> Stored items
========

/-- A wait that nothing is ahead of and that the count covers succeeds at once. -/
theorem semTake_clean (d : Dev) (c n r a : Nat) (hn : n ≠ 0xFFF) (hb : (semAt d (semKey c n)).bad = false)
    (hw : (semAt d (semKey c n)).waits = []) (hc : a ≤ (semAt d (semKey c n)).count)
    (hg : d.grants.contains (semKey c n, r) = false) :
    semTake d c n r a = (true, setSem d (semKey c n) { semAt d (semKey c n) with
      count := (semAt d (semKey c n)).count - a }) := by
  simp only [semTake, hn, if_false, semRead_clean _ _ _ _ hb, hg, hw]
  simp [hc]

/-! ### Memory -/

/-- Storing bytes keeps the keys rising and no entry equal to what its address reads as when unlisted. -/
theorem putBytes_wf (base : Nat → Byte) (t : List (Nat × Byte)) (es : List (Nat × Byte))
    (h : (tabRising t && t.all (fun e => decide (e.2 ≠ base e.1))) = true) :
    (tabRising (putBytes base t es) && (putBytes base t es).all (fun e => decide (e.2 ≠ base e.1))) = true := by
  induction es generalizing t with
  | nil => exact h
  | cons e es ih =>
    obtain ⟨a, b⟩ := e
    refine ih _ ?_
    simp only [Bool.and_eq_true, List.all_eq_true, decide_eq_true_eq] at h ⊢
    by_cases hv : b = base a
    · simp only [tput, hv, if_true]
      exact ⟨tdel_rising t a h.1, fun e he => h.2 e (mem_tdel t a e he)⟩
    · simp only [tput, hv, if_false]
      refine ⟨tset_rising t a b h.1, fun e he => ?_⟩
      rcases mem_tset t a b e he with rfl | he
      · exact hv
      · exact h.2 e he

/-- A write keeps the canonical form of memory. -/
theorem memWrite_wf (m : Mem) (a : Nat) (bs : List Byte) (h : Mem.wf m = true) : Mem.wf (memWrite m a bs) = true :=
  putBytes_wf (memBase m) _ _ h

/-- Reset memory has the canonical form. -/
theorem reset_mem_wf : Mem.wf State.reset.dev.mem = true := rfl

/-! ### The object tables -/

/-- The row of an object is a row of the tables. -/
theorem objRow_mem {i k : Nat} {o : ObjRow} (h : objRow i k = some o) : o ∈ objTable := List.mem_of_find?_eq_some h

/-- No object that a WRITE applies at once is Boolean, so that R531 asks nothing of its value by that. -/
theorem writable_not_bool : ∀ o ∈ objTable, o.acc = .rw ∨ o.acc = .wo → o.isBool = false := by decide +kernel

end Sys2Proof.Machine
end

========

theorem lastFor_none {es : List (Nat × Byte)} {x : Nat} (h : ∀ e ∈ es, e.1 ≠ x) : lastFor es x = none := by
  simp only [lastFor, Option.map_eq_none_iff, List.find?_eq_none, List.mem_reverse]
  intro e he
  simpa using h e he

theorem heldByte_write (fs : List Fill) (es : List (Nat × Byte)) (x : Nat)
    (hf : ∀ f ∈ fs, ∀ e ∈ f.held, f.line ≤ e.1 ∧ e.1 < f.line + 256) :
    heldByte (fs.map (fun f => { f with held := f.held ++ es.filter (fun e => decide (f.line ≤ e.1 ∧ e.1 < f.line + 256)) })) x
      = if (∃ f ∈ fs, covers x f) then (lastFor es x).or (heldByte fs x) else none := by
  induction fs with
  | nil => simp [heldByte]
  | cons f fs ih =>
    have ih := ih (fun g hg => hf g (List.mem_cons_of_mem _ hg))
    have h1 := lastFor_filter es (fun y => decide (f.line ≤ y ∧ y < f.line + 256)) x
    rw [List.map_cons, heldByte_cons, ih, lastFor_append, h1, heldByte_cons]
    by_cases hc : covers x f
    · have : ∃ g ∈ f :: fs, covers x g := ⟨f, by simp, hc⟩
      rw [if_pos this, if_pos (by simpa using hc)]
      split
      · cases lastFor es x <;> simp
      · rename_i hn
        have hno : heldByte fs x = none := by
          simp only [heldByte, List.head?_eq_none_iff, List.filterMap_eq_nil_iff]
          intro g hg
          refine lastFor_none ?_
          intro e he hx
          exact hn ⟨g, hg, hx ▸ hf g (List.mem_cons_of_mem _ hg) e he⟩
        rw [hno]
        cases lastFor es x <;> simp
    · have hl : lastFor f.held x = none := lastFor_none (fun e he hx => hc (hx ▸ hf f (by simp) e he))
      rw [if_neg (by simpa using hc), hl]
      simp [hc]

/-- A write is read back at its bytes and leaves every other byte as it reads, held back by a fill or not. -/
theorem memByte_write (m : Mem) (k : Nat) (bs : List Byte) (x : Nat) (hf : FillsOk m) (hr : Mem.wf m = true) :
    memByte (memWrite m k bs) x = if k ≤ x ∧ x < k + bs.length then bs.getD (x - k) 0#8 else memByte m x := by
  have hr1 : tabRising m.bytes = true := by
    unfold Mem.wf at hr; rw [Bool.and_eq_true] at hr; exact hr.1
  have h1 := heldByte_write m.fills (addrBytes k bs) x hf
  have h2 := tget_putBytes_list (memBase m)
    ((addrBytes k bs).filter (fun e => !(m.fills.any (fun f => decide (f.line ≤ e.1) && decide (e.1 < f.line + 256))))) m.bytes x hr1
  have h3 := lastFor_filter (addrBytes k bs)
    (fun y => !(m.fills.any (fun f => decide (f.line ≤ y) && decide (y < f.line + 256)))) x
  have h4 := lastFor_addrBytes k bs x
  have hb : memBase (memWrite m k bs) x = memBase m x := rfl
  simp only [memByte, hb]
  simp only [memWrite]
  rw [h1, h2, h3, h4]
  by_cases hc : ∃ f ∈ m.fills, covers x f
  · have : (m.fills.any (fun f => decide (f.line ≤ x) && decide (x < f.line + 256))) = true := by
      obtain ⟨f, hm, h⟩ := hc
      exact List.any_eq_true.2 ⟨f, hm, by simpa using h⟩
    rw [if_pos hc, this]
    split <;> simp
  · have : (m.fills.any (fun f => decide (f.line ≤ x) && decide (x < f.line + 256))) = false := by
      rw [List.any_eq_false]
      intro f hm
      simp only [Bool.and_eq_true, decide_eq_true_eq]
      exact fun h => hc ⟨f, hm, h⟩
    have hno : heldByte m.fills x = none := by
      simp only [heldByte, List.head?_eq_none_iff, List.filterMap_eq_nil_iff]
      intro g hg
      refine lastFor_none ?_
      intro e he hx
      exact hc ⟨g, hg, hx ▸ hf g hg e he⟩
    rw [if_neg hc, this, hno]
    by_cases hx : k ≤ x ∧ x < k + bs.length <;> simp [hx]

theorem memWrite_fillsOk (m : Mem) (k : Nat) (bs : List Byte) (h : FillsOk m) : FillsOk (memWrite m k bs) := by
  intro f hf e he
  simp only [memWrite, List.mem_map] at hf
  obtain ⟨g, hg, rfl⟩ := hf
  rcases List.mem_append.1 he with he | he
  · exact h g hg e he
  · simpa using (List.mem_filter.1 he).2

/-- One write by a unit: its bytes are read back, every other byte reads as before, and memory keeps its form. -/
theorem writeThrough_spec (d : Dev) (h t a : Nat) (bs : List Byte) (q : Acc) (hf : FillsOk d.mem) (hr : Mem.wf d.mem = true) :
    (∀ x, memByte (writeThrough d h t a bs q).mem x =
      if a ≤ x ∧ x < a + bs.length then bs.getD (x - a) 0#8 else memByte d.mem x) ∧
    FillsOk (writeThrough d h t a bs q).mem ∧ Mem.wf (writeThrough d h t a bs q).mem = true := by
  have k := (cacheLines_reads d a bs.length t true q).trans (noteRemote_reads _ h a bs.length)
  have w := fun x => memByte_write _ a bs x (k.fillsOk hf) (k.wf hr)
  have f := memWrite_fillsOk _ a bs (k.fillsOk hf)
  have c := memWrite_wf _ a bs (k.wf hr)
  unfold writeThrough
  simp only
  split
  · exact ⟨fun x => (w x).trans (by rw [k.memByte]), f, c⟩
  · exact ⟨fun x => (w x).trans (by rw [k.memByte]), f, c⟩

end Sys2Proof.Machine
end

========

> Work instruction
Could you reproduce exactly the lines of the entries above, from the one with "theorem putBytes_wf (base" through the one with "(tabRising (putBytes base", and nothing else?

> Your response
theorem putBytes_wf (base : Nat → Byte) (t : List (Nat × Byte)) (es : List (Nat × Byte))
    (h : (tabRising t && t.all (fun e => decide (e.2 ≠ base e.1))) = true) :
    (tabRising (putBytes base t es) && (putBytes base t es).all (fun e => decide (e.2 ≠ base e.1))) = true := by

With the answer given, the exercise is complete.